The Knockout

When I was seventeen, I had my long hair cut off in an attempt to emulate Barbra Streisand in Funny Girl. Alas, it turned out that the Cleopatran effect—a look the young Streisand seemingly cultivated through a combination of thick makeup and pure willpower—wasn't so easy to re-create. I took the precaution of not telling anyone why I'd done it, but even if somebody had wanted to make a joke, Streisand had already beaten them to it. A woman goes to her hairdresser and asks for the "Barbra" look, she used to say. So he takes the hairbrush and breaks her nose.

One great Streisandian mystery is the question of how someone so funny could also take herself so seriously, and how someone so insecure could also be so overconfident. Yet in other ways, Streisand often seems oddly unmysterious. Even for an enthusiast, the experience of reading a Streisand biography can be a little stultifying. There aren't the ups and downs and heart-stopping uncertainties you get with a Marilyn Monroe, a Billie Holiday, or even an Ava Gardner. No matter how skillfully told, the story has its own internal logic: It bends toward a Great Woman theory of showbiz, in which scrawny, conventionally unattractive Barbra, "a self-willed creation" (to quote Cecil Beaton), propels herself out of Flatbush and into an inexorable succession of successes—Tonys and Grammys and Emmys and Oscars and No. 1 records. Against considerable resistance, she imprints her image on every available facet of the entertainment industry. And then she keeps right on going.

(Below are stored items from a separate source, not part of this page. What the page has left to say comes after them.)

/-- Reads lines of 64 virtual bytes for a domain; `none` while replies from other packages are outstanding. A line of a
page that is not there is left out, as no bytes. -/
def State.gather (s : State) (d : Dom) : List Nat → State × Option (List (List Byte))
  | [] => (s, some [])
  | va :: rest =>
    let (s, x) := match s.lookup d.ctxid .record (BitVec.ofNat 64 va) with
      | .ok (_, l) => (s.noteAccess l).readAt (s.domWho d) (tokenDom d) l 64
      | .error _ => (s, some [])
    match x, s.gather d rest with
    | some bs, (s, some bss) => (s, some (bs :: bss))
    | _, (s, _) => (s, none)

/-- Writes bytes at virtual lines for a domain, with its owner tag. -/
def State.scatter (s : State) (d : Dom) : List (Nat × List Byte) → State
  | [] => s
  | (va, bs) :: rest =>
    let s : State := if bs.isEmpty then s
      else match s.lookup d.ctxid .record (BitVec.ofNat 64 va) with
        | .ok (_, l) =>
          if l.pkg = s.svc.packageId then ((s.serve l.pa).poke l.pa bs).setTag l.pa (whoTag (s.domWho d))
          else s.send l.pkg (s.domWho d) (.store ⟨s.domWho d, [(l.pa, bs)]⟩)
        | .error _ => s
    s.scatter d rest

/-- The lines of a domain's copied ranges, each with its line in the save area (14_containment.md R361). -/
def Dom.lines (d : Dom) : List (Nat × Nat) :=
  (copiedRanges d.save d.ranges).flatMap fun (r, at_) =>
    (List.range (r.len / 64)).map fun i => (r.base + 64 * i, at_ + 64 * i)

/-- Takes a domain's snapshot: its copied ranges into the save area, with the domain's owner tag
(DOMAIN_SNAPSHOT_COMPLETE, 14_containment.md R361); it waits for lines of other packages. -/
def State.takeSnapshot (s : State) (d : Dom) : State :=
  match s.gather d (d.lines.map (·.1)) with
  | (s, none) => s
  | (s, some bss) =>
    ((s.scatter d ((d.lines.map (·.2)).zip bss)).dropReads (tokenDom d)).modDom d.ctxid d.id ({ · with snapshot := true })

/-- Restores a domain's copied inputs (14_containment.md R366 step 4); `none` while lines of other packages are read. -/
def State.restoreInputs (s : State) (d : Dom) : State × Bool :=
  match s.gather d (d.lines.map (·.2)) with
  | (s, none) => (s, false)
  | (s, some bss) => ((s.scatter d ((d.lines.map (·.1)).zip bss)).dropReads (tokenDom d), true)

/-- Sender's key of a channel and destination, and receiver's of a channel and source. -/
def pairKey (ch pkg : Nat) : Nat := ch * 1024 + pkg

/-- EP of a send pair (13_fabric.md R330). -/
def SendPair.ep (x : SendPair) : BitVec 8 := BitVec.ofNat 8 x.flags

/-- The state of a send pair that nothing has changed. -/
def SendPair.idle : SendPair := {}
/-- The state of a receive pair that nothing has changed. -/
def RecvPair.idle : RecvPair := {}

/-- Sender's state of a channel and destination. -/
def State.sender (s : State) (ch dst : Nat) : SendPair := Sparse.read SendPair.idle s.fab.senders (pairKey ch dst)
/-- Replaces it. -/
def State.setSender (s : State) (ch dst : Nat) (x : SendPair) : State :=
  { s with fab := { s.fab with senders := Sparse.write SendPair.idle s.fab.senders (pairKey ch dst) x } }
/-- Receiver's state of a channel and source. -/
def State.receiver (s : State) (ch src : Nat) : RecvPair := Sparse.read RecvPair.idle s.fab.receivers (pairKey ch src)
/-- Replaces it. -/
def State.setReceiver (s : State) (ch src : Nat) (x : RecvPair) : State :=
  { s with fab := { s.fab with receivers := Sparse.write RecvPair.idle s.fab.receivers (pairKey ch src) x } }

/-- A control message of the device for a channel, under the partition it is allotted to. -/
def State.chanWho (s : State) (ch : Nat) : Who :=
  s.deviceWho (4 * ((Sparse.read (0 : Byte) s.fab.allot ch).toNat % 16))

/-- A pair is set to a base under the next generation and RESYNC is sent; its counted traffic waits for the
acknowledgement. The log forgets what came after the base, and of the base's epoch what the replayed domains sent
(13_fabric.md R336, R337). -/
def State.resyncPair (s : State) (ch dst : Nat) (sent : BitVec 32) (flags : Nat) (gone : Nat → Nat → Bool) : State :=
  let x := s.sender ch dst
  let x := { x with
    sent := sent, flags := flags, gen := x.gen + 1, resync := true, base := (sent, BitVec.ofNat 8 flags)
    log := x.log.filter fun c => c.flags < flags || (c.flags == flags && !gone c.ctxid c.dom)
    bases := x.bases.filter fun b => !gone b.ctxid b.dom }
  (s.setSender ch dst x).send dst (s.chanWho ch) (.resync ⟨ch, x.gen, sent, x.ep⟩)

/-- Every channel and destination that a replayed domain wrote takes a new generation from the domain's base; `gone` are
the domains of its tree (13_fabric.md R336, R337). -/
def State.resyncDomain (s : State) (ctxid id : Nat) (gone : Nat → Nat → Bool) : State :=
  s.fab.senders.foldl (fun s (k, x) =>
    match x.bases.find? fun b => b.ctxid == ctxid && b.dom == id with
    | some b => s.resyncPair (k / 1024) (k % 1024) b.sent b.flags gone
    | none => s) s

Streisand's is a classic underdog narrative, and it seems every biographer must note the odds she overcame. Some of the details are fairy-tale-like: the exceptionally gifted father who died when she was fifteen months old, bestowing years of longing and poverty; the cruel stepfather who called his own child "beauty" and Barbra "the beast." Others are frankly bizarre: An early mentor and acting coach claimed that for scenes of high emotion he used to make a stagehand eat cake in the wings where she could see him—from childhood, Streisand had conflated food with love, and watching someone else get something she wanted, apparently, was enough to set her sobbing. Industry men she encountered were cheerfully crude in enforcing their norms and unembarrassed to go on record about them. "Great talent but a dog!" said a William Morris agent. "We'll never be able to sell her." An exec at Columbia Records, where they did eventually cave and put out her first album, said, "I kept waiting for the punch line," and ruled her "too special" for a recording career. Neal Gabler, in his thoughtful and enjoyable book-length essay for Yale's "Jewish Lives" series, Barbra Streisand: Redefining Beauty, Femininity, and Power (Yale, $25), claims this meant "too Jewish," which seems plausible. She endured being laughed out of countless auditions ("I cried in every office"), but evidently never considered giving up. It's quite a thing, as Gabler points out, to watch her eyes fill with tears as she sings "I'm the Greatest Star," seemingly from the sheer effort it took her to believe it. She often seemed to be rehearsing her own painful story on-screen and on record, a transference that was unique in its overtness: There are plenty of stars who might be said to embody a single theme in much of their work, but as Gabler puts it, where others express that theme in subtext, "a whisper under the performance," in Streisand's case it's "all text—a shout rather than a whisper." When Glenn Gould called her "one of the great italicizers," I can't help suspecting he meant more than just her phrasing.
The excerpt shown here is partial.